她坐在那里停了好几秒,闭着眼睛,睫毛颤动着,像是在适应那种被完全撑开的饱胀感。
林晚能感觉到她体内温热湿润的软肉正在一下一下地收缩着,包裏着他的灼热,每一次收缩都让他差点失控。
她抬起腰,再坐下去,再抬起,再坐下去。
深红色的裙摆随着她的动作翻飞着,黑色丝袜包裹的大腿内侧在他腰侧摩擦着,发出细密的沙沙声。

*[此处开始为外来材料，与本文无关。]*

-- ==== Sys2Proof/Tests/Slice0.lean ====
section
/-! SUPPORT. Small tests, each on one step or one decoding, with results taken from the spec, and a witness for the
hypotheses of every statement that has some. -/

namespace Sys2Proof.Tests

open Sys2Proof.Machine

/-! ## Helpers -/

/-- The state at the start of a call on an image, with an empty sink. -/
def sample (check : Bool) (image : List Byte) : State := State.start check image []

/-- What one step from the start of a call leaves: the sink, the cursor, `STATUS`, the code of `CAUSE`, and `FPC`. -/
def after (check : Bool) (image : List Byte) : Option (Text × Nat × Status × Nat × Nat) :=
  match step (sample check image) with
  | .next t => some (t.out, t.cur, t.status, t.cause.code, t.fpc)
  | _ => none

/-- A committed line of `n` bytes. -/
def line (t : String) (n : Nat) : Option (Text × Nat × Status × Nat × Nat) := some (t.toList ++ ['\n'], n, .run, 0, 0)

/-- A fault at index 0 with this code. -/
def faulted (code : Nat) : Option (Text × Nat × Status × Nat × Nat) := some ([], 0, .fault, code, 0)

/-! ## Well-formedness refuses what it should (R63, R134) -/

theorem test_wf_refuses_base_110 : (Instr.movRegMemReg .regIsDest .word 0 (.base 0b110#3)).wf false = false := by decide

theorem test_wf_refuses_base_110_immediate : (Instr.movImmRegMem 0 (.base 0b110#3) (.byte 0)).wf false = false := by
  decide

theorem test_wf_refuses_reg_field : (Instr.movImmRegMem 0b001#3 (.reg 0) (.byte 0)).wf true = false := by decide

theorem test_wf_allows_reg_field_unchecked : (Instr.movImmRegMem 0b001#3 (.reg 0) (.byte 0)).wf false = true := by
  decide

/-! ## Decoding, by words written out from the layouts of R53 and R54 -/

/-- `100010 d w` = `100010 0 0`, mode byte `mod reg r_m` = `11 100 101`. -/
theorem test_decode_movRegMemReg : decode true [0b10001000#8, 0b11100101#8] =
    .ok (.movRegMemReg .regIsSource .byte 0b100#3 (.reg 0b101#3), []) := by rfl

/-- `100010 1 1`, mode byte `00 011 110`: a direct address, low byte first (R33). -/
theorem test_decode_direct_address : decode true [0b10001011#8, 0b00011110#8, 0x0D#8, 0x82#8] =
    .ok (.movRegMemReg .regIsDest .word 0b011#3 (.direct 0x820D#16), []) := by rfl

/-- `1100011 w` = `1100011 1`, mode byte `10 000 101`, a displacement and then an immediate (R59). -/
theorem test_decode_movImmRegMem : decode true [0b11000111#8, 0b10000101#8, 0x85#8, 0x03#8, 0x5B#8, 0x01#8] =
    .ok (.movImmRegMem 0b000#3 (.disp16 0b101#3 0x0385#16) (.word 0x015B#16), []) := by rfl

/-- `1011 w reg` = `1011 0 001`: `w` is bit 3; the byte after the immediate is left (R122). -/
theorem test_decode_movImmReg : decode true [0b10110001#8, 0x0C#8, 0x89#8] =
    .ok (.movImmReg 0b001#3 (.byte 0x0C#8), [0x89#8]) := by rfl

/-- `1010000 w` = `1010000 0`: two address bytes when `w = 0` too (R153). -/
theorem test_decode_movMemAcc : decode true [0b10100000#8, 0x10#8, 0x00#8] = .ok (.movMemAcc .byte 0x0010#16, []) := by
  rfl

/-- `1010001 w` = `1010001 1`. -/
theorem test_decode_movAccMem : decode true [0b10100011#8, 0xFF#8, 0xFF#8] = .ok (.movAccMem .word 0xFFFF#16, []) := by
  rfl

/-- Neighbours of the recognised first bytes are refused (95_test_vectors.md section 6). -/
theorem test_decode_refuses_neighbours : [0x87#8, 0x8C#8, 0x9F#8, 0xA4#8, 0xAF#8, 0xC0#8, 0xC5#8, 0xC8#8].all
    (fun b => variantOf b == none) = true := by decide

/-- The host's table words: 8 bits of opcode, zeros after them. -/
theorem test_table_words :
    decodeTableWord 8 0x88 = some (.movRegMemReg .regIsSource .byte 0 (.base 0)) ∧
    decodeTableWord 8 0xC6 = some (.movImmRegMem 0 (.base 0) (.byte 0)) ∧
    decodeTableWord 8 0xB0 = some (.movImmReg 0 (.byte 0)) ∧
    decodeTableWord 8 0xA0 = some (.movMemAcc .byte 0) ∧
    decodeTableWord 8 0xA2 = some (.movAccMem .byte 0) := by decide

/-- The first step after reset runs the word put at the cursor. -/
theorem test_withFetchWord_runs : (match step (State.reset.withFetchWord 8 0xA3) with
    | .next t => some (t.out, t.cur, t.status)
    | _ => none) = some ("mov [0], ax\n".toList, 3, .run) := by decide

/-! ## One step, results from 95_test_vectors.md -/

/-- S1 and V3: `d` says which of `reg` and `r_m` is the destination. -/
theorem test_movRegMemReg_direction : after true [0x89#8, 0xD9#8] = line "mov cx, bx" 2 ∧
    after true [0x8A#8, 0xE5#8] = line "mov ah, ch" 2 := by decide

/-- V17 and V9: the most negative displacement, and an unsigned direct address. -/
theorem test_movRegMemReg_extremes : after true [0x8B#8, 0x94#8, 0x00#8, 0x80#8] = line "mov dx, [si - 32768]" 4 ∧
    after true [0x8B#8, 0x1E#8, 0x0D#8, 0x82#8] = line "mov bx, [33293]" 4 := by decide

/-- V39 and V31: displacement before immediate, and the qualifier of a register destination. -/
theorem test_movImmRegMem_forms :
    after true [0xC7#8, 0x82#8, 0x00#8, 0x80#8, 0x00#8, 0x80#8] = line "mov [bp + si - 32768], word -32768" 6 ∧
    after true [0xC6#8, 0xC1#8, 0x0C#8] = line "mov cl, byte 12" 3 := by decide

/-- V44 and V46: the `reg` field that is not `000`, with both values of `IMM_REG_CHECK`, and its priority. -/
theorem test_movImmRegMem_reg_field : after false [0xC6#8, 0x0B#8, 0x07#8] = line "mov [bp + di], byte 7" 3 ∧
    after true [0xC6#8, 0x0B#8, 0x07#8] = faulted 3 ∧ after false [0xC6#8, 0x3B#8] = faulted 2 ∧
    after true [0xC6#8, 0x3B#8] = faulted 3 := ⟨by decide, by decide, by decide, by decide⟩

/-- V53 and V62: immediates are signed. -/
theorem test_movImmReg_signed : after true [0xB0#8, 0xFF#8] = line "mov al, -1" 2 ∧
    after true [0xBF#8, 0x6C#8, 0xF0#8] = line "mov di, -3988" 3 := by decide

/-- V70 and V75: `al` when `w = 0`, and an unsigned address. -/
theorem test_movMemAcc : after true [0xA0#8, 0xFB#8, 0x09#8] = line "mov al, [2555]" 3 ∧
    after true [0xA1#8, 0x00#8, 0x80#8] = line "mov ax, [32768]" 3 := by decide

/-- V72 and V76. -/
theorem test_movAccMem : after true [0xA2#8, 0x0F#8, 0x00#8] = line "mov [15], al" 3 ∧
    after true [0xA3#8, 0xFF#8, 0xFF#8] = line "mov [65535], ax" 3 := by decide

/-- F1, F2, F9 and F13: the empty image, an unknown first byte, and two truncations. -/
theorem test_ends_and_faults : after true [] = some ([], 0, .done, 0, 0) ∧ after true [0x90#8] = faulted 1 ∧
    after true [0xC7#8, 0x86#8, 0x00#8, 0x01#8, 0x02#8] = faulted 2 ∧ after true [0xA1#8, 0xFB#8] = faulted 2 :=
  ⟨by decide, by decide, by decide, by decide⟩

/-! ## Witnesses: the hypotheses of each statement can be met -/

theorem witness_DecodeEncodeAgree :
    (Instr.movRegMemReg .regIsDest .word 0b111#3 (.direct 0xFFFF#16)).wf true = true ∧
    (Instr.movImmRegMem 0b000#3 (.disp16 0b110#3 0x8000#16) (.word 0xFFFF#16)).wf true = true ∧
    (Instr.movImmRegMem 0b111#3 (.base 0b111#3) (.byte 0x80#8)).wf false = true ∧
    (Instr.movImmReg 0b111#3 (.byte 0xFF#8)).wf true = true ∧ (Instr.movMemAcc .byte 0xFFFF#16).wf true = true ∧
    (Instr.movAccMem .word 0x0000#16).wf true = true := by decide

theorem witness_DecodedBytesAreTheEncoding : decode true [0xB1#8, 0x0C#8, 0x89#8] =
    .ok (.movImmReg 0b001#3 (.byte 0x0C#8), [0x89#8]) := by rfl

theorem witness_NoReadAhead : decode false [0xC7#8, 0x3E#8, 0xE8#8, 0x03#8, 0x01#8, 0x00#8, 0x90#8] =
    .ok (.movImmRegMem 0b111#3 (.direct 0x03E8#16) (.word 0x0001#16), [0x90#8]) := by rfl

theorem witness_DispatchOrderIrrelevant : descriptors.reverse.Perm descriptors := List.reverse_perm descriptors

她的速度越来越快,腰肢前后摆动的弧度也越来越大,喉咙里溢出断断续续的、带着哭腔的呻吟。
“……混…混蛋……太大了…”
她咬着牙骂他,但腰上的动作根本没有停,反而越来越猛。
林晚被她骑得整个人都在晃,红绳绷得紧紧的,勒进手腕和脚踝的皮肉里。
他仰着头,视野里是凛泛红的眼角和微微张开的嘴唇,是她甩动的发丝和泛着薄汗的颈侧。
“凛——你慢点——”
“不—一要——!”
她狠狠坐了下去,深到不能再深的深度,然后整个人趴伏下来,把脸埋进他的颈窝里,喘着气,身体痉挛着绞紧了他。
林晚的腰猛地弹了一下。滚烫的灼流在她体内深处爆发出来时,凛的整个身体都剧烈地颤抖了一下,喉咙里发出一声像是哭又像是笑的呜咽。
她趴在他身上,腿软得完全动不了了。
美狄亚从旁边接替了凛的位置,墨绿色的旗袍被推到腰上,黑色蕾丝丝袜包裹的双腿跨坐在他腰侧,俯下身,紫眸在灯光下眯成两道危险而妖冶的弧线。“该我了。”
那天晚上,或者说那天剩下的时间里。林晚彻底失去了对时间的感知。
他只记得自己被翻过来又翻过去,被各种颜色的丝袜包裹的美足和长腿占据着每一寸皮肤。
他仰面躺在床上,身上全是乱七八糟的痕迹一一牙印、掐痕、吻痕、还有各种颜色的丝袜绒毛沾在皮肤上。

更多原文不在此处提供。